Western science in its relentless search for new cures is now researching traditional African and South American herbal law and verifying many genuine pharmaceutical effects. While some priests combine their herbal work with faith healing practices, others are properly qualified medical doctors who use herbal remedies as a complementary modality to other forms of treatment.

If it isn’t the voodoo spirits that are bad, or the sacrificial and herbal medicine practices per se ~ why does the cloud continue to hang so low over it?

The answer lies in the application of the spiritual technology ~ rather than in the hardware itself.

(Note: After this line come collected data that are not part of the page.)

@[simp] theorem State.setReports_inReset (s : State) (x : ReportUnit) : (s.setReports x).inReset = s.inReset := rfl
@[simp] theorem State.setReports_clock (s : State) (x : ReportUnit) : (s.setReports x).clock = s.clock := rfl
@[simp] theorem State.setReports_house (s : State) (x : ReportUnit) : (s.setReports x).house = s.house := rfl
@[simp] theorem State.setReports_trim (s : State) (x : ReportUnit) : (s.setReports x).trim = s.trim := rfl
@[simp] theorem State.setReports_tracker (s : State) (x : ReportUnit) : (s.setReports x).tracker = s.tracker := rfl
@[simp] theorem State.setReports_part (s : State) (x : ReportUnit) : (s.setReports x).part = s.part := rfl
@[simp] theorem State.setReports_drops (s : State) (x : ReportUnit) : (s.setReports x).drops = s.drops := rfl
@[simp] theorem State.setReports_intake (s : State) (x : ReportUnit) : (s.setReports x).intake = s.intake := rfl
@[simp] theorem State.setReports_labels (s : State) (x : ReportUnit) : (s.setReports x).labels = s.labels := rfl
@[simp] theorem State.setReports_store (s : State) (x : ReportUnit) : (s.setReports x).store = s.store := rfl
@[simp] theorem State.setReports_trunk (s : State) (x : ReportUnit) : (s.setReports x).trunk = s.trunk := rfl
@[simp] theorem State.setReports_mgmt (s : State) (x : ReportUnit) : (s.setReports x).mgmt = s.mgmt := rfl
@[simp] theorem State.setReports_reports (s : State) (x : ReportUnit) : (s.setReports x).reports = x := rfl
@[simp] theorem State.setReports_pending (s : State) (x : ReportUnit) : (s.setReports x).pending = s.pending := rfl

end Sys2Proof.Machine
end

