theorem Touches.tracker {bs : List Block} {s t : State} (h : Touches bs s t) (hb : bs.contains .tracker = false) :
    t.tracker = s.tracker := h.others .tracker hb

theorem Touches.part {bs : List Block} {s t : State} (h : Touches bs s t) (hb : bs.contains .part = false) :
    t.part = s.part := h.others .part hb

theorem Touches.drops {bs : List Block} {s t : State} (h : Touches bs s t) (hb : bs.contains .drops = false) :
    t.drops = s.drops := h.others .drops hb

theorem Touches.intake {bs : List Block} {s t : State} (h : Touches bs s t) (hb : bs.contains .intake = false) :
    t.intake = s.intake := h.others .intake hb

theorem Touches.labels {bs : List Block} {s t : State} (h : Touches bs s t) (hb : bs.contains .labels = false) :
    t.labels = s.labels := h.others .labels hb

theorem Touches.store {bs : List Block} {s t : State} (h : Touches bs s t) (hb : bs.contains .store = false) :
    t.store = s.store := h.others .store hb

theorem Touches.trunk {bs : List Block} {s t : State} (h : Touches bs s t) (hb : bs.contains .trunk = false) :
    t.trunk = s.trunk := h.others .trunk hb

theorem Touches.mgmt {bs : List Block} {s t : State} (h : Touches bs s t) (hb : bs.contains .mgmt = false) :
    t.mgmt = s.mgmt := h.others .mgmt hb

theorem Touches.reports {bs : List Block} {s t : State} (h : Touches bs s t) (hb : bs.contains .reports = false) :
    t.reports = s.reports := h.others .reports hb

theorem Touches.pending {bs : List Block} {s t : State} (h : Touches bs s t) (hb : bs.contains .pending = false) :
    t.pending = s.pending := h.others .pending hb

theorem Touches.drop {bs : List Block} {s t : State} (h : Touches bs s t) (hb : bs.contains .drops = false)
    (d : DropId) : t.drop d = s.drop d := by
  simp [State.drop, h.drops hb]

theorem Touches.region {bs : List Block} {s t : State} (h : Touches bs s t) (hb : bs.contains .store = false)
    (r : RegionId) : t.region r = s.region r := State.region_eq_of_store (h.store hb) r

/-! ## The operations of Machine/Ops.lean -/

theorem State.setClock_touches (s : State) (x : Clock) :
    Touches [.clock] s (s.setClock x) := by
  constructor
  intro b hb
  cases b <;> first | rfl | cases hb

theorem State.setHouse_touches (s : State) (x : HouseCadence) :
    Touches [.house] s (s.setHouse x) := by
  constructor
  intro b hb
  cases b <;> first | rfl | cases hb

theorem State.setTrim_touches (s : State) (x : TrimCell) :
    Touches [.trim] s (s.setTrim x) := by
  constructor
  intro b hb
  cases b <;> first | rfl | cases hb

theorem State.setTracker_touches (s : State) (x : Tracker) :
    Touches [.tracker] s (s.setTracker x) := by
  constructor
  intro b hb
  cases b <;> first | rfl | cases hb

theorem State.setPart_touches (s : State) (x : PartRecord) :
    Touches [.part] s (s.setPart x) := by
  constructor
  intro b hb
  cases b <;> first | rfl | cases hb

theorem State.setDrops_touches (s : State) (x : Vector Drop 8) :
    Touches [.drops] s (s.setDrops x) := by
  constructor
  intro b hb
  cases b <;> first | rfl | cases hb

theorem State.setIntake_touches (s : State) (x : Intake) :
    Touches [.intake] s (s.setIntake x) := by
  constructor
  intro b hb
  cases b <;> first | rfl | cases hb

theorem State.setLabels_touches (s : State) (x : LabelUnit) :
    Touches [.labels] s (s.setLabels x) := by
  constructor
  intro b hb
  cases b <;> first | rfl | cases hb

theorem State.setStore_touches (s : State) (x : Store) :
    Touches [.store] s (s.setStore x) := by
  constructor
  intro b hb
  cases b <;> first | rfl | cases hb

theorem State.setTrunk_touches (s : State) (x : Trunk) :
    Touches [.trunk] s (s.setTrunk x) := by
  constructor
  intro b hb
  cases b <;> first | rfl | cases hb

theorem State.setMgmt_touches (s : State) (x : Management) :
    Touches [.mgmt] s (s.setMgmt x) := by
  constructor
  intro b hb
  cases b <;> first | rfl | cases hb

theorem State.setReports_touches (s : State) (x : ReportUnit) :
    Touches [.reports] s (s.setReports x) := by
  constructor
  intro b hb
  cases b <;> first | rfl | cases hb

theorem State.updDrop_touches (s : State) (d : DropId) (f : Drop → Drop) :
    Touches [.drops] s (s.updDrop d f) := s.setDrops_touches _

theorem State.updProfile_touches (s : State) (d : DropId) (f : Profile → Profile) :
    Touches [.drops] s (s.updProfile d f) := s.setDrops_touches _

theorem State.updCadence_touches (s : State) (d : DropId) (f : Cadence → Cadence) :
    Touches [.drops] s (s.updCadence d f) := s.setDrops_touches _

theorem State.updDf_touches (s : State) (d : DropId) (f : DfLine → DfLine) :
    Touches [.drops] s (s.updDf d f) := s.setDrops_touches _

theorem State.updLine_touches (s : State) (d : DropId) (f : Line → Line) :
    Touches [.drops] s (s.updLine d f) := s.setDrops_touches _

theorem State.updTake_touches (s : State) (d : DropId) (f : Take → Take) :
    Touches [.drops] s (s.updTake d f) := s.setDrops_touches _

theorem State.updCounters_touches (s : State) (d : DropId) (f : DropCounters → DropCounters) :
    Touches [.drops] s (s.updCounters d f) := s.setDrops_touches _

theorem State.updAllDrops_touches (s : State) (f : Drop → Drop) :
    Touches [.drops] s (s.updAllDrops f) := s.setDrops_touches _

theorem State.atDivider_touches (s : State) (k : DividerCount) :
    Touches [.clock] s (s.atDivider k) := s.setClock_touches _

theorem State.latch_touches (s : State) (c : Cause) (d : Option DropId) :
    Touches [.reports] s (s.latch c d) := s.setReports_touches _

theorem State.updPort_touches (s : State) (side : Side) (f : Port → Port) :
    Touches [.trunk] s (s.updPort side f) := by
  cases side <;> exact s.setTrunk_touches _

theorem State.updSideCounters_touches (s : State) (side : Side) (f : SideCounters → SideCounters) :
    Touches [.trunk] s (s.updSideCounters side f) := s.updPort_touches side _

theorem State.updRegion_touches (s : State) (r : RegionId) (f : Region → Region) :
    Touches [.store] s (s.updRegion r f) := s.setStore_touches _

theorem State.updAllRegions_touches (s : State) (f : Region → Region) :
    Touches [.store] s (s.updAllRegions f) := s.setStore_touches _

/-! ## Machine/Store.lean -/

theorem State.fillOne_touches (s : State) (d : DropId) :
    Touches [.drops] s (s.fillOne d) := by
  unfold State.fillOne
  try dsimp only
  repeat' with_reducible first
    | exact Touches.refl _ _
    | decide
    | apply Touches.step (State.updLine_touches _ _ _)
    | split

theorem State.fill_touches (s : State) (d : DropId) :
    Touches [.drops] s (s.fill d) := by
  unfold State.fill
  try dsimp only
  repeat' with_reducible first
    | exact Touches.refl _ _
    | decide
    | apply Touches.step (State.fillOne_touches _ _)

theorem State.fillNamed_touches (s : State) (m : DropMask) :
    Touches [.drops] s (s.fillNamed m) := by
  unfold State.fillNamed
  refine Touches.foldl (fun s d => ?_) _ s
  split
  · exact s.fill_touches d
  · exact Touches.refl _ s

theorem State.unqueue_touches (s : State) (serial : Nat) (d : DropId) :
    Touches [.drops] s (s.unqueue serial d) := by
  unfold State.unqueue
  split
  · exact (s.updLine_touches d _).trans (State.fill_touches _ d)
  · exact Touches.refl _ s

theorem State.discardItem_touches (s : State) (serial : Nat) :
    Touches [.drops, .store] s (s.discardItem serial) := by
  unfold State.discardItem
  have step : ∀ (t : State) (d : DropId), Touches [.drops, .store] t (t.unqueue serial d) :=
    fun t d => (t.unqueue_touches serial d).mono (by decide)
  have first := (s.updAllRegions_touches (Region.discard serial)).mono (cs := [.drops, .store]) (by decide)
  exact first.trans (Touches.foldl step allDrops _)

theorem State.discardItems_touches (s : State) (items : List Held) :
    Touches [.drops, .store] s (s.discardItems items) := by
  unfold State.discardItems
  have step : ∀ (t : State) (h : Held), Touches [.drops, .store] t (t.discardItem h.serial) :=
    fun t h => t.discardItem_touches h.serial
  exact Touches.foldl step items s

theorem State.discardStale_touches (s : State) :
    Touches [.drops, .store] s (s.discardStale) := by
  unfold State.discardStale
  try dsimp only
  repeat' with_reducible first
    | exact Touches.refl _ _
    | decide
    | apply Touches.step (State.discardItems_touches _ _)

theorem State.strip_touches (s : State) (f : Held → Held) :
    Touches [.store] s (s.strip f) := by
  unfold State.strip
  try dsimp only
  repeat' with_reducible first
    | exact Touches.refl _ _
    | decide
    | apply Touches.step (State.updAllRegions_touches _ _)

theorem State.leaveSets_touches (s : State) (d : DropId) :
    Touches [.store] s (s.leaveSets d) := by
  unfold State.leaveSets
  try dsimp only
  repeat' with_reducible first
    | exact Touches.refl _ _
    | decide
    | apply Touches.step (State.strip_touches _ _)

theorem State.leaveUnqueuedSets_touches (s : State) (d : DropId) :
    Touches [.store] s (s.leaveUnqueuedSets d) := by
  unfold State.leaveUnqueuedSets
  try dsimp only
  repeat' with_reducible first
    | exact Touches.refl _ _
    | decide
    | apply Touches.step (State.strip_touches _ _)
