theorem State.dfLevel_of_followsWord {s : State} {d : DropId} {k : DividerCount} {ps : Nat}
    (hlt : s.clock.time + k.val * 125 / 16 < 2 ^ 64) (hfollows : (s.drop d).followsWord = true)
    (hps : (s.drop d).profile.audio.period = some ps) :
    s.dfLevel d k = decide (forward (s.drop d).profile (s.drop d).cadence.anchor
      (s.clock.time + k.val * 125 / 16) % ps < ps / 2) := by
  have htime : s.houseTimeAt k = s.clock.time + k.val * 125 / 16 := houseTimeOf_of_lt hlt
  rw [State.dfLevel, if_pos hfollows, htime]
  simp only [wordLevel, hps]

end Sys2Proof.Machine

open Sys2Proof Sys2Proof.Machine

/-- Settles O18. -/
theorem dfLineEdges : Obligations.DfLineEdges := by
  refine ⟨fun s d k follows hlt hfollows => ⟨fun hnot => ?_, fun ps hps hword => ?_⟩,
    fun s d e hrun hpulse hreached => ?_, fun s d k ps hrun henabled hfunction hps hwaits hlt => ?_⟩
  · refine s.dfLevel_of_not_followsWord d k (Bool.eq_false_of_not_eq_true fun hword => ?_)
    exact Bool.false_ne_true (hnot.symm.trans (hfollows.mpr ((s.drop d).followsWord_iff.mp hword)))
  · exact State.dfLevel_of_followsWord hlt ((s.drop d).followsWord_iff.mpr (hfollows.mp hword)) hps
  · have hends : s.endPulse d = s.updDf d DfLine.lowered := by
      simp only [State.endPulse, hpulse, hreached, if_true]
    rw [exec_running hrun, effectOf, hends]
    exact ⟨_, rfl, s.onlyDrop_updDrop d _, s.drop_updDrop_self d _⟩
  · have hlevel := State.dfLevel_of_followsWord hlt ((s.drop d).followsWord_iff.mpr ⟨henabled, hfunction, hwaits⟩) hps
    rw [exec_running hrun, effectOf, ← hlevel]
    have hdrop (e : DropId) := (s.atDivider k).drop_driveDf d e k
    exact ⟨_, rfl, rfl, fun e he => (hdrop e).trans (if_neg he), (hdrop d).trans (if_pos rfl)⟩

/-- Settles O20. -/
theorem dropPacketAbandoned : Obligations.DropPacketAbandoned := by
  intro s d hrun hline
  refine ⟨fun kind len hshift hwait hheader => ?_, fun hshift hwait hstall => ?_, fun hresync => ?_⟩
  · have hin : (s.drop d).shiftingIn = true := (s.drop d).shiftingIn_iff.mpr ⟨hline, hshift, hwait⟩
    have habandoned : s.headerMalformed d kind len =
        (s.countMalformed d).updLine d (fun l => { l with shift := .resynchronising, receiveStall := 0 }) :=
      if_pos (by rw [hin, hheader]; rfl)
    rw [exec_running hrun, effectOf, habandoned]
    exact s.countMalformed_answer d _
  · have hin : (s.drop d).shiftingIn = true := (s.drop d).shiftingIn_iff.mpr ⟨hline, hshift, hwait⟩
    have habandoned : s.receiveStalled d = (s.countMalformed d).updLine d Line.clearShift :=
      if_pos (Bool.and_eq_true_iff.mpr ⟨hin, decide_eq_true hstall⟩)
    rw [exec_running hrun, effectOf, habandoned]
    exact s.countMalformed_answer d _
  · have hhunts : s.dropResynced d = s.updLine d Line.clearShift := if_pos (by rw [hline, hresync]; rfl)
    rw [exec_running hrun, effectOf, hhunts]
    exact s.updLine_answer d _

/-- Settles O22. -/
theorem activityWakes : Obligations.ActivityWakes := by
  intro s d c l l' hrun hline hl hdk hl'
  have hwatched : ((s.drop d).onLine && (!onDk c || (s.drop d).profile.clocking == .device)) = true := by
    cases c with
    | drStartBit | drLevel => simp [hline, onDk]
    | dkRise | dkFall => simp [hline, hdk]
  have hactive : s.lineActivity d c =
      if (s.drop d).line.state == .dormant then (s.updLine d (fun l => { l.changed c with activity := true })).wake d
      else s.updLine d (fun l => { l.changed c with activity := true }) := if_pos hwatched
  have hdrop : (s.updLine d (fun l => { l.changed c with activity := true })).drop d = { s.drop d with line := l' } := by
    rw [State.drop_updLine_self, Line.changed_activity, hl', hl]
  have honly := s.onlyDrop_updLine d (fun l => { l.changed c with activity := true })
  generalize s.updLine d (fun l => { l.changed c with activity := true }) = u at hactive hdrop honly
  rw [exec_running hrun, effectOf, hactive]
  by_cases hdormant : l.state = .dormant
  · rw [hl] at hdormant
    rw [if_pos (beq_iff_eq.mpr hdormant)]
    obtain ⟨hwakes, hfilled⟩ := u.wake_spec d
    rw [hdrop] at hfilled
    refine ⟨_, rfl, honly.trans hwakes, fun hstate => ?_, fun _ => ?_⟩
    · rw [hl, hdormant] at hstate
      cases hstate
    · rw [hl'] at hfilled ⊢
      exact hfilled
  · rw [hl] at hdormant
    rw [if_neg (mt beq_iff_eq.mp hdormant)]
    exact ⟨_, rfl, honly, fun _ => hdrop, fun hstate => absurd (hl ▸ hstate) hdormant⟩
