-- ==== Sys2Proof/Machine/Ops.lean ====
section
/-! DEFINITION. The named operations over the memories and registers: the receive buffer, the notifier's, the queue's and
the reassembler's primitives, raising the fatal condition and resetting, the ports, and taking the next operation word. -/

namespace Sys2Proof
namespace Machine

/-! ## The receive buffer as a list of written bytes -/

/-- The byte listed at an address, if that address has been written since reset. -/
def memRead? : List Host.Cell → Nat → Option Byte
  | [], _ => none
  | (k, b) :: m, a => if a = k then some b else memRead? m a

/-- The list with the byte at an address written, in rising order of addresses. -/
def memWrite : List Host.Cell → Nat → Byte → List Host.Cell
  | [], a, d => [(a, d)]
  | (k, b) :: m, a, d =>
    if a < k then (a, d) :: (k, b) :: m
    else if a = k then (k, d) :: m
    else (k, b) :: memWrite m a d

/-- The canonical form of a receive buffer's list: addresses strictly rising and all below `N`. -/
def Memory.wf (m : List Host.Cell) : Bool :=
  decide (m.Pairwise (fun x y => x.1 < y.1)) && m.all (fun x => decide (x.1 < Config.N))

/-- What an unlisted address reads as: the byte drawn at the last reset (10_state.md R43, R45; assumption log 4). -/
def rxUnlisted (draws : Nat) (s : Side) (a : RxAddr) : Byte := Config.freeRxByte draws s a.toNat

/-- `MemRead(RXBUF[s], a, 1)`: the byte last written to address `a`, or the one drawn at reset (20_memory.md R52). -/
def rxRead (σ : State) (s : Side) (a : RxAddr) : Byte :=
  (memRead? (σ.side s).rxbuf a.toNat).getD (rxUnlisted σ.draws s a)

/-- `MemWrite(RXBUF[s], a, 1, d)` (00_scope.md R12). -/
def rxWrite (σ : State) (s : Side) (a : RxAddr) (d : Byte) : State :=
  σ.setSide s { σ.side s with rxbuf := memWrite (σ.side s).rxbuf a.toNat d }

/-! ## The notifier (40_receive_and_notifier.md R100 to R102) -/

/-- `NPost(s, v)`: `NV[s] <- 1; NVAL[s] <- v` (R101). -/
def nPost (σ : State) (s : Side) (v : Half) : State :=
  σ.setSide s { σ.side s with nv := true, nval := v }

/-- `NTakeVal(s)`: returns `NVAL[s]` and does `NV[s] <- 0` (R102). -/
def nTakeVal (σ : State) (s : Side) : Half × State :=
  ((σ.side s).nval, σ.setSide s { σ.side s with nv := false })

/-! ## The transfer queue (42_transfer_queue.md R142 to R144) -/

/-- `QPush(t, f)`, called only with a free slot: the slot `QTAIL[t]` is overwritten whole, the tail steps mod `M`, the
count rises by 1 (R143). -/
def qPush (σ : State) (t : Side) (f : Frame) : State :=
  σ.setSide t { σ.side t with
    qmem := (σ.side t).qmem.setIfInBounds (σ.side t).qtail.toNat f
    qtail := (σ.side t).qtail + 1
    qcnt := (σ.side t).qcnt + 1 }

/-- The frame in the slot `QHEAD[s]` (R144). -/
def qHeadFrame (c : SideState) : Frame := c.qmem.getD c.qhead.toNat zeroFrame

/-- `QPop(s)`, called only with a frame held: the frame of the slot `QHEAD[s]`; the head steps mod `M`, the count falls
by 1, the slot's bytes stay (R144). -/
def qPop (σ : State) (s : Side) : Frame × State :=
  (qHeadFrame (σ.side s),
    σ.setSide s { σ.side s with qhead := (σ.side s).qhead + 1, qcnt := (σ.side s).qcnt - 1 })

/-- The abstract sequence `Qseq[s]`: the frames of the slots `QHEAD[s] + i mod M` for `i` below `QCNT[s]`, oldest first
(10_state.md R26). -/
def qseq (c : SideState) : List Frame :=
  (List.range c.qcnt.toNat).map
    (fun i => c.qmem.getD ((c.qhead.toNat + i) % Config.M) zeroFrame)

/-! ## The reassembler (41_reassembler.md R121 to R126) -/

/-- Start of a pass: `IDX[s] <- 0; CNT[s] <- 0; WB[s][k] <- 0` (R121; that the value is zero is the spec's own decision
D12, assumption log 10). -/
def startPass (σ : State) (s : Side) : State :=
  σ.setSide s { σ.side s with idx := 0, cnt := 0, wb := zeroFrame }

/-- The byte under the index of the pass: `b` of R127. -/
def scanByte (σ : State) (s : Side) : Byte :=
  rxRead σ s (windowAddr (σ.side s).sh (σ.side s).idx)

/-- The byte before it in the window, 0 where the index is 0: `p` of R127, read from `RXBUF[s]` at this step (R122). -/
def scanPrev (σ : State) (s : Side) : Byte :=
  if 0 < (σ.side s).idx.toNat then rxRead σ s (windowAddr (σ.side s).sh ((σ.side s).idx - 1)) else 0

/-- Whether this step appends its byte (R122). -/
def scanAppends (σ : State) (s : Side) : Bool :=
  appendTest (σ.side s).idx (scanByte σ s) (scanPrev σ s)

/-- The append action on the working buffer: `WB[s][CNT[s]] <- b` (R123). -/
def wbAfter (σ : State) (s : Side) : Frame :=
  if scanAppends σ s then (σ.side s).wb.setIfInBounds (σ.side s).cnt.toNat (scanByte σ s) else (σ.side s).wb

/-- The append action on the count: `CNT[s] + 1` (R123). -/
def cntAfter (σ : State) (s : Side) : BitVec 5 :=
  if scanAppends σ s then (σ.side s).cnt + 1 else (σ.side s).cnt

/-- Whether this step flushes (R124). -/
def scanFlushes (σ : State) (s : Side) : Bool :=
  flushTest (cntAfter σ s) (isLast (σ.side s).idx)

/-- The count a step leaves: 0 after a flush that reached `L`, pushed or dropped, else as it is (R125). -/
def cntLeft (c : BitVec 5) : BitVec 5 := if c.toNat = Config.L then 0 else c

/-- The flush action: the whole working buffer is pushed to the destination when that has a free slot, else dropped
(R124). -/
def flushTo (σ : State) (t : Side) (f : Frame) : State :=
  if 1 ≤ qFree σ t then qPush σ t f else σ

/-- Advance: the last index ends the pass and stays, any other steps by 1 (R126). -/
def advance (σ : State) (s : Side) : State :=
  if isLast (σ.side s).idx then σ.setSide s { σ.side s with ph := .idle }
  else σ.setSide s { σ.side s with idx := (σ.side s).idx + 1 }

/-- One byte of a pass (R127): append, flush to the peer's queue, counter, advance. -/
def scanStep (σ : State) (s : Side) : State :=
  let appended := σ.setSide s { σ.side s with wb := wbAfter σ s, cnt := cntLeft (cntAfter σ s) }
  let flushed := if scanFlushes σ s then flushTo appended (peer s) (wbAfter σ s) else appended
  advance flushed s

/-! ## The fatal condition (60_exceptions.md R186): taking it, and the only way out -/

/-- `raise Fatal(cause, side)`: `MODE <- FATAL; FCAUSE <- cause; FSIDE <- side`; nothing is saved, and what the
operation wrote before stays written (R186). -/
def raiseFatal (σ : State) (cause : Cause) (side : Side) : State :=
  { σ with mode := .fatal, fcause := cause, fside := side }

/-- One side after the operation RESET: the values of 10_state.md R43, the unspecified ones drawn (assumption log 3). -/
def resetSide (draws : Nat) (s : Side) : SideState where
  rxbuf := []
  nv := false
  nval := Config.freeNval draws s
  qmem := Config.freeQmem draws s
  qhead := 0
  qtail := 0
  qcnt := 0
  txf := false
  txbuf := Config.freeTxbuf draws s
  ph := .idle
  sh := Config.freeSh draws s
  idx := Config.freeIdx draws s
  cnt := 0#1 ++ Config.freeCnt draws s
  wb := Config.freeWb draws s

/-- Hardware reset (44_sequencer_and_system.md R168): every state element at its after-RESET value; the model's own
fields keep what is still to be presented and what was driven, and the counter of drawings advances. -/
def resetBlock (σ : State) : State where
  mode := .off
  fcause := .none
  fside := .s0
  ctx0 := resetSide (σ.draws + 1) .s0
  ctx1 := resetSide (σ.draws + 1) .s1
  trace := σ.trace
  outs := σ.outs
  draws := σ.draws + 1

/-- One side's part of a successful initialisation (44_sequencer_and_system.md R167). -/
def initSide (c : SideState) : SideState :=
  { c with nv := false, qcnt := 0, qhead := 0, qtail := 0, txf := false, ph := .idle }

/-! ## The ports (00_scope.md R10) -/

/-- `output P(args)`: one event on an output port group (00_scope.md R12). -/
def output (σ : State) (e : PortEvent) : State := { σ with outs := σ.outs ++ [e] }

/-- The fatal port: `fatal`, `fatal_cause`, `fatal_side`, a level of `MODE = FATAL` (00_scope.md R10). -/
def fatalPort (σ : State) : BitVec 1 × BitVec 3 × BitVec 1 :=
  (if σ.mode = .fatal then 1 else 0, σ.fcause.code, sideCode σ.fside)

/-- The data of the transmit port of a side: the `L` bytes of `TXBUF[s]` (10_state.md R28). -/
def txPort (σ : State) (s : Side) : Frame := (σ.side s).txbuf

/-! ## Taking the next operation word (30_encoding.md R83, R88) -/

/-- The next operation presented and the state with its word taken from the trace, or why there is none
(assumption log 1). -/
def fetch (σ : State) : Except NoOp (Instr × State) :=
  match decode σ.trace with
  | .ok (i, rest) => .ok (i, { σ with trace := rest })
  | .error why => .error why

/-- The state with a table word presented next, before what the trace already holds. -/
def presentWord (σ : State) (nbits w : Nat) : State :=
  { σ with trace := bytesOfWord (tableWord nbits w) ++ σ.trace }

end Machine
end Sys2Proof
end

Witchcraft and sorcery are rife in voodoo communities. Talented adepts with dubious motives use their close relationships with various divinities, and their knowledge of herbs, to cast spells on other people, who frequently end up sending vengeful spells back, providing a healthy line of ongoing business for the spell makers.

Sossa Gue’de’houngue’ an eminent voodoo priest from Benin calls this kind of activity “Black Magic” and says that it is in contradiction to Voodoo. He says that anyone who has another person bewitched is arrogating the divine powers to him or herself, rather than leaving it to the gods to decide whether and how a person is to be punished for a transgression.

The basic principle of misuse of power is the one that Wicca has recently been battling. Fiona Horne, Sabrina and the crew producing Witchcraft magazine are all working hard to portray the old Celtic religion as a powerful, positive, back-to-nature modality. Not denying that it has been used spitefully in the past, they are making progress in advocating the ethical use of the theory and practices of Western Witchcraft.

Going broader, Voodoo and Wicca aren’t the only spiritual technologies (ie religions) that have been misused. There were the bad old days of the Spanish inquisition, and while the mother goddess cults of Asia Minor and the South American Mayan civilization have been romantically written about, a disturbing number of human skeletons bearing the signs of sacrificial death have been turned up by archeologists.

Perhaps the metaphor to use here is that you can swear in any language, but no language is inherently profane.

Feeling more relaxed I turn back to the pictures. They still scare me. The images are grotesque, designed to stimulate a fear response. Why?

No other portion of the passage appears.